Once you have imported data is time to understand and clean your data. We perform an automatic analysis and suggest best practices for it.

Preparing your data is an iterative process. Even if you clean and prep your training data prior to use it, you can still improve its quality by assessing features during EDA (Exploratory Data Analysis).

  1. EDA1 (data ingest)?: detect issues in your data like Outliers, Inliers, Excess zero and Disguised missing values.

No alt text provided for this image

2. Investigate feature importance: calculate the significance of each feature and correlation with the prediction target selected, with our platform this step is done automatically. With these you can assess you data and improve it in at EDA2 and keep iterating.

Tabular Data

Basic requirements:

  • The data must be in a flat file, tabular, and saved as a CSV file.
  • Each record must be a line in the file and the supporting variables must be columns.
  • The first column must be the subject_id which must be a number for each record.
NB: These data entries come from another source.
-- ==== Sys2Proof/Machine/Submit.lean ====
section
/-! DEFINITION. A SUBMIT given as the raw bytes of its frame (R175), an SPI transaction given as its raw bytes (R174, R192), and
what an idle hub does. -/

namespace Sys2Proof.Machine

/-- A request of a good frame runs as the command it spells; a command that is no request changes nothing. -/
def runRequest (i : Instr) (s : State) : Result :=
  match i with
  | .lookupId t u => execLookupId t u s
  | .lookupPos t c r => execLookupPos t c r s
  | .describe t f => execDescribe t f s
  | .list t f c => execList t f c s
  | .setGrace t n => execSetGrace t n s
  | .retire t f x => execRetire t f x s
  | .defineKey t k a d lo hi => execDefineKey t k a d lo hi s
  | .undefineKey t k => execUndefineKey t k s
  | .describeKey t k => execDescribeKey t k s
  | .readEntry t sc k => execReadEntry t sc k s
  | .listEntries t c => execListEntries t c s
  | .resolve t f k => execResolve t f k s
  | .stageSet t sc k v => execStageSet t sc k v s
  | .stageClear t sc k => execStageClear t sc k s
  | .stagePlace t f c r d => execStagePlace t f c r d s
  | .stageUnplace t f => execStageUnplace t f s
  | .stageGroups t f ns => execStageGroups t f ns s
  | .discard t f => execDiscard t f s
  | .stagingList t c => execStagingList t c s
  | .commit t p => execCommit t p s
  | .abort t => execAbort t s
  | .commitStatus t => execCommitStatus t s
  | .setFrame t p e => execSetFrame t p e s
  | .boundaryNow t => execBoundaryNow t s
  | .linkEnable t l => execLinkEnable t l s
  | .linkDisable t l => execLinkDisable t l s
  | .linkStatus t l => execLinkStatus t l s
  | .setTiming t l a b c d => execSetTiming t l a b c d s
  | .setDeadlines t p a b => execSetDeadlines t p a b s
  | .rescan t l => execRescan t l s
  | .tileRead t f a => execTileRead t f a s
  | .tileWrite t f a v => execTileWrite t f a v s
  | .attention t => execAttention t s
  | .setAttnMask t m => execSetAttnMask t m s
  | .identify t => execIdentify t s
  | .clearLinks t => execClearLinks t s
  | .clearAll t => execClearAll t s
  | _ => .next s

/-- A SUBMIT refused with a result (R175): the last acceptance result is replaced, and nothing else of the hub changes. -/
def refuseSubmit (a : AcceptResult) (frame : List Byte) (s : State) : State :=
  setAccept a (shiftedOut (List.replicate frame.length filler) s)

/-- A SUBMIT whose frame the port judges at CS_N rising (R175): refused RESETTING, BAD_FRAME, UNKNOWN_REQUEST or TAG_IN_USE.
Bytes that form an acceptable frame are accepted, and their request runs (log 22). -/
def submitFrame (frame : List Byte) (s : State) : Result :=
  if s.phase = .inReset then .next s
  else if s.port.state = .resetting then .next (refuseSubmit .resetting frame s)
  else match judgeFrame frame with
    | .badFrame => .next (refuseSubmit .badFrame frame s)
    | .unknownRequest => .next (refuseSubmit .unknownRequest frame s)
    | .good (.request i) => runRequest i s
    | .good (.badClear t) => .next (submit 1 t (answer .clear .badParameter) s)

/-- SUBMIT_REFUSED (R175). -/
def execSubmitRefused (frame : List Byte) (s : State) : Result := submitFrame frame s

/-- VOID_TRANSACTION (R174, R192), given as the bytes of an SPI transaction: with a first byte that names no kind it is void, and
filler is shifted out for each byte; with none complete nothing is. Bytes whose first names a kind are a transaction of that kind
(log 22). -/
def execVoidTransaction (first : Option Byte) (rest : List Byte) (s : State) : Result :=
  match transactionOf first rest with
  | .submitRefused frame => submitFrame frame s
  | .collect n => .next (onBus (collect n) s)
  | .status n => .next (onBus (status n) s)
  | .voidTransaction (some _) bytes => .next (onBus (voided (bytes.length + 1)) s)
  | _ => .next (onBus (voided 0) s)

/-- What the hub does with no command waiting: 10 us pass (log 2). -/
def tick (s : State) : State := { s with now := s.now + 1 }

end Sys2Proof.Machine
end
1. For Classification (multiclass/multilabel) projects

  • You must have a column that includes the target you are trying to predict, which must be categorical.
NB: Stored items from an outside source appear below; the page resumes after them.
-- ==== Sys2Proof/Certificates/Slice0/Obligations.lean ====
section
/-! DEFINITION. The statements about the ZL480 for the provers. A docstring names the rules of spec/ a statement
draws on, and says where it rests on the model's own choice. -/

section Statements

open Sys2Proof Sys2Proof.Machine

/-! ### The queue of commands -/

/-- A step takes the command at the front of the queue and runs it on the rest of the queue (log 1). With no command waiting the
hub idles: 10 us pass and nothing else changes, which is the model's choice (log 2). -/
def Obligations.StepRunsTheFrontCommand : Prop :=
  (∀ (s : State) (c : Instr) (rest : List Instr), s.pending = c :: rest → step s = exec c { s with pending := rest })
  ∧ ∀ s : State, s.pending = [] → step s = .next { s with now := s.now + 1 }

/-! ### SPI transactions (chapter 10) -/

/-- COLLECT (R179): the head completion, then filler; it leaves the list, and its tag becomes FREE, exactly when it was
clocked whole; an empty list gives the "none" marker and changes no state. -/
def Obligations.CollectTakesTheHeadWhole : Prop :=
  ∀ (s : State) (n : Nat), s.phase ≠ .inReset →
    (∀ c rest, s.port.completions = c :: rest →
      (c.frame.length ≤ n → exec (.collect n) s = .next { s with port := { s.port with
          completions := rest, tags := s.port.tags.put c.tag .free
          sdo := filler :: (c.frame ++ List.replicate (n - c.frame.length) filler) } })
      ∧ (n < c.frame.length →
          exec (.collect n) s = .next { s with port := { s.port with sdo := filler :: c.frame.take n } }))
    ∧ (s.port.completions = [] → exec (.collect n) s = .next { s with port := { s.port with
          sdo := filler :: ((0x00#8 :: List.replicate n filler).take n) } })

/-- STATUS, void transactions and the bus in device reset (R174, R180, R190, R192). The bits and bytes of the status block for a
state whose completion list holds at most four. The first byte of an SPI transaction says what it is: 51h SUBMIT, C3h COLLECT,
5Ah STATUS; with another, or with none complete, it is void, shifts out filler and changes no state of the hub but the model's record of
the bytes shifted out (log 4; bytes that name a kind run as that kind: log 22). While RESET_N is low the port ignores the bus. -/
def Obligations.StatusAndVoidTransactions : Prop :=
  ∀ (s : State),
    (s.phase ≠ .inReset →
      (∀ n, s.port.completions.length ≤ 4 →
        ∃ b0 b1 b2 b3 b4 b5 b6 : Byte,
          exec (.status n) s = .next { s with port := { s.port with
            sdo := filler :: (([b0, b1, b2, b3, b4, b5, b6] ++ List.replicate n filler).take n) } }
          ∧ (b0.getLsbD 7 = true ↔ s.port.state = .resetting)
          ∧ (b0.getLsbD 6 = true ↔ s.port.attn.device ≠ 0 ∨ (∃ l, s.port.attn.links.get l ≠ 0)
              ∨ ∃ e ∈ s.port.attn.handles, e.flags ≠ 0)
          ∧ b0.getLsbD 5 = s.boundary.present ∧ b0.getLsbD 4 = false
          ∧ (∀ t : Tag, b0.getLsbD t.val = true ↔ s.port.tags.get t = .free)
          ∧ b1.toNat = 16 * s.port.completions.length + s.port.lastAccept.ctorIdx
          ∧ b2.toNat = s.commit.state.ctorIdx
          ∧ b3 ++ b4 = s.commit.epoch
          ∧ (∀ l : LinkId, b5.toNat / 4 ^ l.val % 4 = (s.links.get l).state.ctorIdx)
          ∧ b6 = crc8 [b0, b1, b2, b3, b4, b5])
      ∧ (∀ (b : Byte) (bs : List Byte), b ≠ 0x51 → b ≠ 0xC3 → b ≠ 0x5A → exec (.voidTransaction (some b) bs) s
          = .next { s with port := { s.port with sdo := List.replicate (bs.length + 1) filler } })
      ∧ ∀ bs, exec (.voidTransaction none bs) s = .next { s with port := { s.port with sdo := [] } })
    ∧ (∀ bs : List Byte, exec (.voidTransaction (some 0x51) bs) s = exec (.submitRefused bs) s
        ∧ exec (.voidTransaction (some 0xC3) bs) s = exec (.collect bs.length) s
        ∧ exec (.voidTransaction (some 0x5A) bs) s = exec (.status bs.length) s)
    ∧ (s.phase = .inReset →
        (∀ n, exec (.collect n) s = .next s) ∧ (∀ n, exec (.status n) s = .next s)
        ∧ (∀ b bs, exec (.voidTransaction b bs) s = .next s) ∧ (∀ f, exec (.submitRefused f) s = .next s)
        ∧ (∀ i, requestOf i ≠ none → exec i s = .next s))

/-- A SUBMIT that fails a check of R175 changes the last acceptance result and nothing else, and the first check that fails
gives the result. The length of DISCARD's parameters, 7 bytes, is the model's choice (log 12). -/
def Obligations.SubmitRefusedByTheFirstFailingCheck : Prop :=
  ∀ (s : State) (f : List Byte), s.phase ≠ .inReset →
    (s.port.state = .resetting → exec (.submitRefused f) s = .next (refusedWith .resetting f s))
    ∧ (s.port.state = .ready →
        (¬ goodCheck f → exec (.submitRefused f) s = .next (refusedWith .badFrame f s))
        ∧ (∀ (k t : Byte) (ps : List Byte) (c : Byte), f = k :: t :: (ps ++ [c]) → goodCheck f →
            (¬ (1 ≤ k.toNat ∧ k.toNat ≤ 36) → exec (.submitRefused f) s = .next (refusedWith .unknownRequest f s))
            ∧ ((1 ≤ k.toNat ∧ k.toNat ≤ 36) → (¬ (t.toNat ≤ 3 ∧ carriesCount k ps)) →
                exec (.submitRefused f) s = .next (refusedWith .badFrame f s))
            ∧ ((1 ≤ k.toNat ∧ k.toNat ≤ 36) → carriesCount k ps →
                ∀ tag : Tag, t.toNat = tag.val → s.port.tags.get tag ≠ .free →
                  exec (.submitRefused f) s = .next (refusedWith .tagInUse f s))))

/-- The bytes that spell a well-formed request have, as a SUBMIT, the effect of that request's own command, in every state of
the port. The model's choice, log 22: the row SUBMIT_REFUSED may be given a frame that is accepted. A CLEAR whose scope is neither
LINKS nor ALL, which no command stands for (log 36), completes BAD_PARAMETER and changes nothing (R187). -/
def Obligations.FrameOfARequestRunsTheRequest : Prop :=
  (∀ (i : Instr) (s : State), i.WellFormed → requestOf i ≠ none →
    exec (.submitRefused (encodeFrame i)) s = exec i s)
  ∧ ∀ (s : State) (b scope : Byte) (t : Tag), Accepts s b t → 1 < scope.toNat →
    exec (.submitRefused [0x24, b, scope, crc8 [0x24, b, scope]]) s = .next (answered s 1 t .clear .badParameter [])

/-- Every well-formed request's frame is read back as that request, with every field at every value; and a frame the port reads as
a request is that request's frame, byte for byte, so that no two frames spell one request (R175, R191, R192). DISCARD's layout in
them is the model's choice (log 12). -/
def Obligations.FramesAndRequestsCorrespond : Prop :=
  (∀ i : Instr, i.WellFormed → requestOf i ≠ none → decodeFrame (encodeFrame i) = some i)
  ∧ ∀ (f : List Byte) (i : Instr), decodeFrame f = some i → encodeFrame i = f ∧ i.WellFormed

/-! ### Attention, the mask, IDENTIFY (sections 10.5 and 10.6) -/

/-- ATTENTION (R183): the first eight subjects of the fixed order that hold a raised flag are returned and cleared, the RETIRED
generation of a returned handle with them (R182); every other entry is kept with its flags and its RETIRED generation, and the more
mark says whether a raised flag is left. The layout of the result is log 10. SET_ATTN_MASK (R184): a mask of the 20 reasons is taken
and returned; a mask with a bit beyond them changes nothing. IDENTIFY (R186): vendor code 4187, part code 480, revision 1, and no
other effect. -/
def Obligations.AttentionMaskAndIdentify : Prop :=
  ∀ (s : State) (b : Byte) (t : Tag), Accepts s b t →
    (s.port.attn.handles.length = Config.maxHandle → ∃ (attn : AttnSet) (xs : List Subject),
      exec (.attention b) s = .next (answered { s with port := { s.port with attn := attn } } 0 t .attention .ok
        (xs.flatMap (attentionEntry s) ++ [u8 xs.length, markByte (decide (∃ x ∈ subjects, attn.flagsOf x ≠ 0))]))
      ∧ xs = (subjects.filter (fun x => s.port.attn.flagsOf x ≠ 0)).take 8
      ∧ (∀ x ∈ subjects, attn.flagsOf x = if x ∈ xs then 0 else s.port.attn.flagsOf x)
      ∧ attn.handles.length = 80
      ∧ ∀ h, 1 ≤ h → h ≤ 80 →
          attn.handles[h - 1]? = if Subject.handle h ∈ xs then some ⟨0, none⟩ else s.port.attn.handles[h - 1]?)
    ∧ (∀ m : Flags, exec (.setAttnMask b (m.setWidth 24)) s
      = .next (answered { s with port := { s.port with mask := m } } 3 t .setAttnMask .ok (flagBytes m)))
    ∧ (∀ m : BitVec 24, (∃ i, 20 ≤ i ∧ m.getLsbD i = true) →
        exec (.setAttnMask b m) s = .next (answered s 3 t .setAttnMask .badParameter []))
    ∧ ∃ v1 v0 p1 p0 r : Byte,
        exec (.identify b) s = .next (answered s 0 t .identify .ok [v1, v0, p1, p0, r])
        ∧ (v1 ++ v0).toNat = 4187 ∧ (p1 ++ p0).toNat = 480 ∧ r.toNat = 1

/-- ATTN_N (R185): asserted while a completion waits or a raised flag is of a reason the mask enables, released otherwise, in
device reset and in the start-up interval. -/
def Obligations.AttnFollowsCompletionsAndFlags : Prop :=
  ∀ s : State, attnAsserted s = true ↔
    s.phase = .operating ∧ (s.port.completions ≠ [] ∨ ∃ i < 20, s.port.mask.getLsbD i = true
      ∧ (s.port.attn.device.getLsbD i = true ∨ (∃ l, (s.port.attn.links.get l).getLsbD i = true)
          ∨ ∃ e ∈ s.port.attn.handles, e.flags.getLsbD i = true))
As a rule of thumb: We recommend having a maximum number of 10 categories. If you need more than 10 try to divide the problem into multiple prediction steps.

2. For Regression projects

  • You must have a column that includes the target you are trying to predict, which must be a number.

Example of a Tabular Classification Project

To prepare this learning data we require a minimum 3 columns:

  • First column [Subject_id]: You must assign an identification number to each record in this column. As the information must be anonymized, this identification number cannot be the ID of a person but a number assigned in the creation of the database. This number is vital for creating the algorithm, as it will be used to properly manage the presence of numerous entries in the dataset for the same person.
  • Second column [Target]: In this column, you will assign the gold standard that the algorithm must recognize. In other words, you will give a category to each entry that the model will learn from. For example, if there are two classes, you will have “Benning” and “Malignant” for each record.
  • Third column [Supporting variables]: In this column, you will assign a specific characteristic to the entry that will be used for training the algorithm. This characteristic can be either a string, a boolean (true/false), or a number. We strongly recommend including columns that are complete, or that have a maximum of 20% empty cells. You can include as many supporting variables to the algorithm as you wish. The only crucial aspect is that all of them should fulfill the requirements mentioned above.

No alt text provided for this image
Example of a CSV file created for a data algorithm. In this particular case, as you may recognize, the user included the first column named "subject_id", a second column named "target" which is categorical, and 6 more columns as supporting variables.

Imaging Data

Data Best Practices

1. Avoid high cardinality for your target

  • Make sure the number of classes is reduced from 2-10 for better performance and distribution of examples.
  • Avoid columns or rows with >30% missing values
  • Work with columns and rows that have less than 30% missing rows (depending on the scenario, these columns could be imputed).

2. Avoid target leakage

Target leakage happens when your training data includes predictive information that is not available when you ask for a prediction. Target leakage can cause your model to show excellent evaluation metrics but perform poorly on real data.

3. Avoid training-serving skew

Training-serving skew happens when you generate your training data differently than you generate the data you use to request predictions.

For example, if you are planning on making predictions about user lifetime value (LTV) over the next 30 days, then make sure that the data is taken fed in the same format. In this case the context of today and the outcome taken 30 days after.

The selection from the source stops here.